Judith Sullivan is a writer in Leeds, originally from Baltimore. She is working on a crime series set in Paris. Fluent in French, she’s pretty good with English and has conversational Italian and German. She is working to develop her Yorkshire speak.
One reviewer of an earlier Quinn Coulson novel referred to Atkins’ style as redneck noir. The two notions seem to conflict – as in goofy, laid-back inarticulate versus serious, intense, witty. But in some ways it applies. The noir part comes from tough men and some broads who are tough while others seem to need saving. The setting is of The Lost Ones really red-necky peppered with enormous Wal-Marts and smoky beer joints and people fiddling with their banged out motors.
This may sound like a set-up for a Springsteen song, but the soundtrack here is strictly southern – Patsy Cline, Johnny Cash, with Elvis’ ghost also looming large over the proceedings. The plot is timeless and very much part of the Southern Gothic. Former Ranger Quinn Coulson is readapting to life in mythical Tibbehah County, Mississippi where he has taken on the role of Sherriff, a job that has him policing the people he grew up with – the usual array of ex-girlfriends, old buddies gone bad, dubious hail-fellow-well-met types, etc.
In addition to his sherriffing duties, Coulson is a surrogate father for his nephew, Jason, whose mother Caddy comes and goes. Quinn’s sister is one of the best drawn female characters – also one of the title’s lost ones who veers between addiction to drugs and an addiction to religious fervor.
There is very much a sense of transience about this place, despite Coulson returning from his military duties to a familiar landscape. People meander in and out of story and seem to meander in and out of their own lives, aimless and uprooted with no professional or familial goals.
The mystery within The Lost Ones concerns married Janet and Ramon Torres who go on the run with a dozen small Mexican children, leaving one baby at home near death. Coulson and his fellow law enforcement officers uncover an especially nasty trafficking ring starting with their inspection of the especially nasty home which served as the Torreses’ nursery cum holding cells. It may seem bizarre that in 2012 one ramshackle dirty home would house so many children with nobody in officialdom blinking or calling the police. So well-written is The Lost Ones, one believes Atkins’ rendition of the story that until the kids vanished, none of the neighbours seemed that upset or troubled by the situation. This is the way these people live in an almost permanent state of acceptance that life is odd, life is unfair, but hey – that is how it is.
There is no real mystery to the tracking down of the Torreses. It is more of a Southern-fried Tom and Jerry cartoon with Coulson and others heading as far south as Mexico to track down the kidnappers. Other things happen, too, most of them involving the unravelling of a historical mystery locked away in the memories of Quinn and Caddy. It’s all very leisurely but in a good way that fits with the sleepy small town setting. The love story is a stand-out, the relationship between Coulson and federal agent Dinah Brand tender and funny and grown-up and believable.
Like the references direct and indirect to The King, the humor is a constant and very much of the place.

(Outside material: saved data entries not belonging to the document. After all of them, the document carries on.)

-- ==== Sys2Proof/Tests/Slice0.lean ====
section
/-! SUPPORT. Tests. Every expected result is taken from the document's worked examples or the vectors of
spec/95_test_vectors.md, whose id each comment names. The last part shows, for every obligation with hypotheses, a
concrete input that meets them. -/

namespace Sys2Proof.Tests

open Sys2Proof Sys2Proof.Machine

/-! Small states. -/

/-- A program loaded, with an input source. -/
def st (prog : List Int) (input : List Int := []) : State := loadProgram State.reset prog input

/-- The same with `rb` set. -/
def withRb (rb : Int) (s : State) : State := { s with rb := rb }

/-- The same with `pc` set. -/
def withPc (pc : Int) (s : State) : State := { s with pc := pc }

/-- The same with a finite `WORD_BITS` of 64. -/
def with64 (s : State) : State := { s with params := { wordBits := some 64, maxAddr := none } }

/-- The same with a finite `MAX_ADDR`. -/
def withLimit (m : Nat) (s : State) : State := { s with params := { wordBits := none, maxAddr := some m } }

/-- The state after one step, if there is one. -/
def after (s : State) : Option State :=
  match step s with
  | .next t => some t
  | .fault _ => none
  | .refused _ => none

/-- The state after `exec` of one instruction, if there is one. -/
def ran (i : Instr) (s : State) : Option State :=
  match exec i s with
  | .next t => some t
  | .fault _ => none
  | .refused _ => none

/-- The fault one step takes, with the state it leaves put back to running: equal to the start state when nothing else
changed. -/
def faultOf (s : State) : Option (FaultCause × State) :=
  match step s with
  | .next t =>
    match t.runState with
    | .faulted c => some (c, { t with runState := .running })
    | .running => none
    | .halted _ => none
  | .fault _ => none
  | .refused _ => none

/-- The largest word of 64 bits. -/
def max64 : Int := 9223372036854775807

/-! WellFormed: an operand word outside 64 bits is refused in every slot; the ends of the range are accepted (R114). -/

theorem test_wellFormed_default_accepts_all :
    Instr.wellFormed Params.default (.add ⟨.position, max64 + 1⟩ ⟨.immediate, 0⟩ ⟨.relative, 0⟩) = true := by decide

theorem test_wellFormed_range_ends :
    Instr.wellFormed ⟨some 64, none⟩ (.add ⟨.position, max64⟩ ⟨.immediate, -max64 - 1⟩ ⟨.relative, 0⟩) = true := by
  decide

theorem test_wellFormed_refuses_slot1 :
    Instr.wellFormed ⟨some 64, none⟩ (.mul ⟨.position, max64 + 1⟩ ⟨.immediate, 0⟩ ⟨.relative, 0⟩) = false := by decide

theorem test_wellFormed_refuses_slot2 :
    Instr.wellFormed ⟨some 64, none⟩ (.jumpIfTrue ⟨.position, 0⟩ ⟨.immediate, -max64 - 2⟩ .position) = false := by
  decide

theorem test_wellFormed_refuses_slot3 :
    Instr.wellFormed ⟨some 64, none⟩ (.equals ⟨.position, 0⟩ ⟨.immediate, 0⟩ ⟨.relative, max64 + 1⟩) = false := by
  decide

theorem test_wellFormed_refuses_dest_of_input :
    Instr.wellFormed ⟨some 64, none⟩ (.input ⟨.relative, max64 + 1⟩ .position .position) = false := by decide

/-! The decoder, each word written out from R71 and R74 as `m3 m2 m1 opcode` (vectors of section 2). -/

theorem test_decode_add : decode [21101, 3, 4, -2] =
    .ok (.add ⟨.immediate, 3⟩ ⟨.immediate, 4⟩ ⟨.relative, -2⟩, []) := by rfl

theorem test_decode_mul : decode [21202, 0, -2, 1, 7] =
    .ok (.mul ⟨.relative, 0⟩ ⟨.immediate, -2⟩ ⟨.relative, 1⟩, [7]) := by rfl

theorem test_decode_input : decode [203, 5] = .ok (.input ⟨.relative, 5⟩ .position .position, []) := by rfl

theorem test_decode_output_unused_mode : decode [10004, 0] =
    .ok (.output ⟨.position, 0⟩ .position .immediate, []) := by rfl

theorem test_decode_jumpIfTrue : decode [1105, 1, 9] =
    .ok (.jumpIfTrue ⟨.immediate, 1⟩ ⟨.immediate, 9⟩ .position, []) := by rfl

theorem test_decode_jumpIfFalse : decode [1006, 101, 0] =
    .ok (.jumpIfFalse ⟨.position, 101⟩ ⟨.immediate, 0⟩ .position, []) := by rfl

theorem test_decode_lessThan : decode [22207, 1, 0, 2] =
    .ok (.lessThan ⟨.relative, 1⟩ ⟨.relative, 0⟩ ⟨.relative, 2⟩, []) := by rfl

theorem test_decode_equals : decode [1008, 100, 16, 101] =
    .ok (.equals ⟨.position, 100⟩ ⟨.immediate, 16⟩ ⟨.position, 101⟩, []) := by rfl

theorem test_decode_adjustBase : decode [109, -7] = .ok (.adjustBase ⟨.immediate, -7⟩ .position .position, []) := by rfl

theorem test_decode_halt : decode [21099] = .ok (.halt .position .immediate .relative, []) := by rfl

theorem test_decode_excess_digits : decode [100099] = decode [99] := by rfl

/-- The rejections of section 2, in its order: opcode before modes, lowest slot first, immediate destination last. -/
theorem test_decode_rejections :
    [0, 10, 98, 300, 1234567, 304, 399, 31105, 9999999, 11101, 10001, 103, -1, -99901].map decodeWord =
      [.error (.unknownOpcode 0), .error (.unknownOpcode 10), .error (.unknownOpcode 98), .error (.unknownOpcode 0),
        .error (.unknownOpcode 67), .error (.invalidMode 1), .error (.invalidMode 1), .error (.invalidMode 3),
        .error (.invalidMode 1), .error (.invalidMode 3), .error (.invalidMode 3), .error (.invalidMode 1),
        .error .negativeWord, .error .negativeWord] := by rfl

theorem test_decodeTableWord : decodeTableWord 16 1199 = some (.halt .immediate .immediate .position) := by rfl

theorem test_fetchWord_runs_first :
    after (State.reset.withFetchWord 16 1199) = ran (.halt .immediate .immediate .position)
      (State.reset.withFetchWord 16 1199) := by rfl

/-! One step of each instruction (section 5). -/

/-- A5: the sum overwrites the instruction's own word. -/
theorem test_add_overwrites_itself : after (st [1101, 50, 49, 0]) = some { st [99, 50, 49, 0] with pc := 4 } := by
  decide

/-- A3: relative reads and a relative destination. -/
theorem test_add_relative : after (withRb 10 (st [22201, -5, -4, -3, 0, 5, 6, 0])) =
    some { withRb 10 (st [22201, -5, -4, -3, 0, 5, 6, 11]) with pc := 4 } := by decide

/-- M2: a product of two signs. -/
theorem test_mul_signs : after (st [1102, -6, 7, 0]) = some { st [-42, -6, 7, 0] with pc := 4 } := by decide

/-- M6: the full product, beyond 64 bits and beyond `L`. -/
theorem test_mul_full_product : after (st [1102, 4294967296, 4294967296, 5]) =
    some { st [1102, 4294967296, 4294967296, 5, 0, 18446744073709551616] with initLen := 4, pc := 4 } := by decide

/-- I7: one value, the oldest. -/
theorem test_input_oldest : after (st [3, 0] [4, 5, 6]) = some { st [4, 0] [5, 6] with pc := 2 } := by decide

/-- I3: a bad destination faults and consumes nothing. -/
theorem test_input_bad_destination : faultOf (st [3, -1] [5]) = some (.addressError (-1), st [3, -1] [5]) := by decide

/-- O3: a word never written. -/
theorem test_output_unwritten : after (st [4, 100]) = some { st [4, 100] with pc := 2, outLog := [0] } := by decide

/-- B7: a negative base and a legal address formed from it. -/
theorem test_output_negative_base : after (withRb (-3) (st [204, 5, 42])) =
    some { withRb (-3) (st [204, 5, 42]) with pc := 2, outLog := [42] } := by decide

/-- J5: the target is read through its mode. -/
theorem test_jumpIfTrue_relative : after (withRb 5 (st [2205, 1, 2, 0, 0, 0, 3, 30])) =
    some (withPc 30 (withRb 5 (st [2205, 1, 2, 0, 0, 0, 3, 30]))) := by decide

/-- J6: the target is resolved though the jump is not taken. -/
theorem test_jumpIfTrue_eager_target : faultOf (st [105, 0, -1]) = some (.addressError (-1), st [105, 0, -1]) := by
  decide

/-- J10: zero is false. -/
theorem test_jumpIfFalse_taken : after (st [6, 3, 4, 0, 11]) = some (withPc 11 (st [6, 3, 4, 0, 11])) := by decide

/-- J9: not taken. -/
theorem test_jumpIfFalse_not_taken : after (st [1106, 5, 9]) = some (withPc 3 (st [1106, 5, 9])) := by decide

/-- L3: signed. -/
theorem test_lessThan_signed : after (st [1107, -1, 0, 5]) =
    some { st [1107, -1, 0, 5, 0, 1] with initLen := 4, pc := 4 } := by decide

/-- L7: strict, and over its own word. -/
theorem test_lessThan_strict : after (st [7, 0, 0, 0]) = some { st [0, 0, 0, 0] with pc := 4 } := by decide

/-- E3: a word equals itself. -/
theorem test_equals_self : after (st [8, 0, 0, 0]) = some { st [1, 0, 0, 0] with pc := 4 } := by decide

/-- E2: not equal up to sign. -/
theorem test_equals_sign : after (st [1108, -3, 3, 5]) = some { st [1108, -3, 3, 5] with pc := 4 } := by decide

/-- B4: the operand is read with the old base. -/
theorem test_adjustBase_old_base : after (withRb 4 (st [209, 2, 0, 0, 0, 0, 10])) =
    some { withRb 14 (st [209, 2, 0, 0, 0, 0, 10]) with pc := 2 } := by decide

/-- B2: the base may go below zero. -/
theorem test_adjustBase_negative : after (withRb 3 (st [109, -7])) =
    some { withRb (-4) (st [109, -7]) with pc := 2 } := by decide

/-- H5: the halting position; `pc` stays. -/
theorem test_halt_position : after (withPc 4 (st [1, 0, 0, 0, 99])) =
    some { withPc 4 (st [1, 0, 0, 0, 99]) with runState := .halted 4 } := by decide

/-- H3: a mode digit of a slot `halt` does not have. -/
theorem test_halt_bad_mode : faultOf (st [399]) = some (.invalidModeError 399 0 1, st [399]) := by decide

/-! Finite parameters (section 4, rows 12 to 14; R114, D2). -/

theorem test_add_overflow_64 : faultOf (with64 (st [1101, max64, 1, 5])) =
    some (.arithmeticOverflow 0, with64 (st [1101, max64, 1, 5])) := by decide

theorem test_lessThan_exact_64 : after (with64 (st [1107, -max64 - 1, -1, 4])) =
    some { with64 (st [1107, -max64 - 1, -1, 4, 1]) with initLen := 4, pc := 4 } := by decide

theorem test_limit_faults : faultOf (withLimit 4 (st [1101, 1, 1, 5])) =
    some (.aboveMaxAddr 5, withLimit 4 (st [1101, 1, 1, 5])) := by decide

/-! Host operations (section 6 and Example 6, program P4). -/

/-- The second half of G2: the channels are not rewound. -/
theorem test_restore_keeps_channels :
    restore { st [8, 0, 4, 0, 99] [8] with outLog := [7], pc := 4, runState := .halted 4 }
      (checkpoint (st [3, 0, 4, 0, 99])) = { st [3, 0, 4, 0, 99] [8] with outLog := [7] } := by decide

/-- P4, first run to output: one step, at the `input` instruction, value 1. -/
theorem test_runToOutput_first :
    hostMove (.runToOutput 9) (st [4, 8, 3, 8, 1005, 8, 0, 99, 1]) =
      .done { st [4, 8, 3, 8, 1005, 8, 0, 99, 1] with pc := 2, outLog := [1] } (.pushed .running (some 1)) := by decide

/-! Witnesses: every obligation with hypotheses has an input that meets them, each clause at a boundary of its range. -/

theorem witness_FieldsRoundTrip : (⟨99, 9, 9, 9⟩ : Fields).opcode ≤ 99 ∧ (⟨99, 9, 9, 9⟩ : Fields).m1 ≤ 9 ∧
    (⟨99, 9, 9, 9⟩ : Fields).m2 ≤ 9 ∧ (⟨99, 9, 9, 9⟩ : Fields).m3 ≤ 9 := by decide

theorem witness_EncodeOfDecode : decode (121101 :: [3, 4, -2, 7]) =
    .ok (.add ⟨.immediate, 3⟩ ⟨.immediate, 4⟩ ⟨.relative, -2⟩, [7]) := by rfl

theorem witness_ExcessDigitsIgnored :
    canonicalMemory (st [100099]) ∧ addressable (st [100099]) (st [100099]).pc ∧
      wordAt (st [100099]) (st [100099]).pc = 100099 ∧ (fetchInstr (st [100099])).isOk = true := by decide

theorem witness_UnknownOpcodeFaults : ∀ w ∈ [0, 10, 98, 300, 1234567], readyToFetch (st [w]) ∧
    0 ≤ wordAt (st [w]) (st [w]).pc ∧ opcodeAt (st [w]) ∉ knownOpcodes := by decide

theorem witness_NegativeWordFaults : readyToFetch (st [-1]) ∧ wordAt (st [-1]) (st [-1]).pc < 0 := by decide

One character for instance thinks he is near death and takes umbrage at the cigarette on offer. “Here it was his last smoke, and a damn menthol.” Another character commenting on fast news travels in Tibbebah quips that “You can’t fart in this town without someone hearing it.”
But the humour is not over the top in this book which deals with some terrible stuff – child abduction and abuse and drug use and across the board poverty and lack of ambition. The tone is right and never condescending or fey. The dialogue is believable and it allows the characters to jump off the page with their quirks and dry wit and.
The late and oh-so-great Elmore Leonard is referred to twice, quoted on the back cover praising Atkins and at the beginning of the book there is quote from Leonard’s Last Stand at Saber River. The parallels are many and Atkins shares Leonard’s gift for dry but meaningful dialogue that moves the story forward. He also has the bard of Detroit sharp eye for how what people wear and eat and drink defines them.
There is a difference in that Detroit, where Leonard set so many of his books, is a real place and Tibbebah fictional. It feels real, though, and so do Coulson, his precocious nephew and his mother with her framed pictures of Jesus and Elvis.
Shots is looking forward to the next instalment in the adventures of Tibbebah county.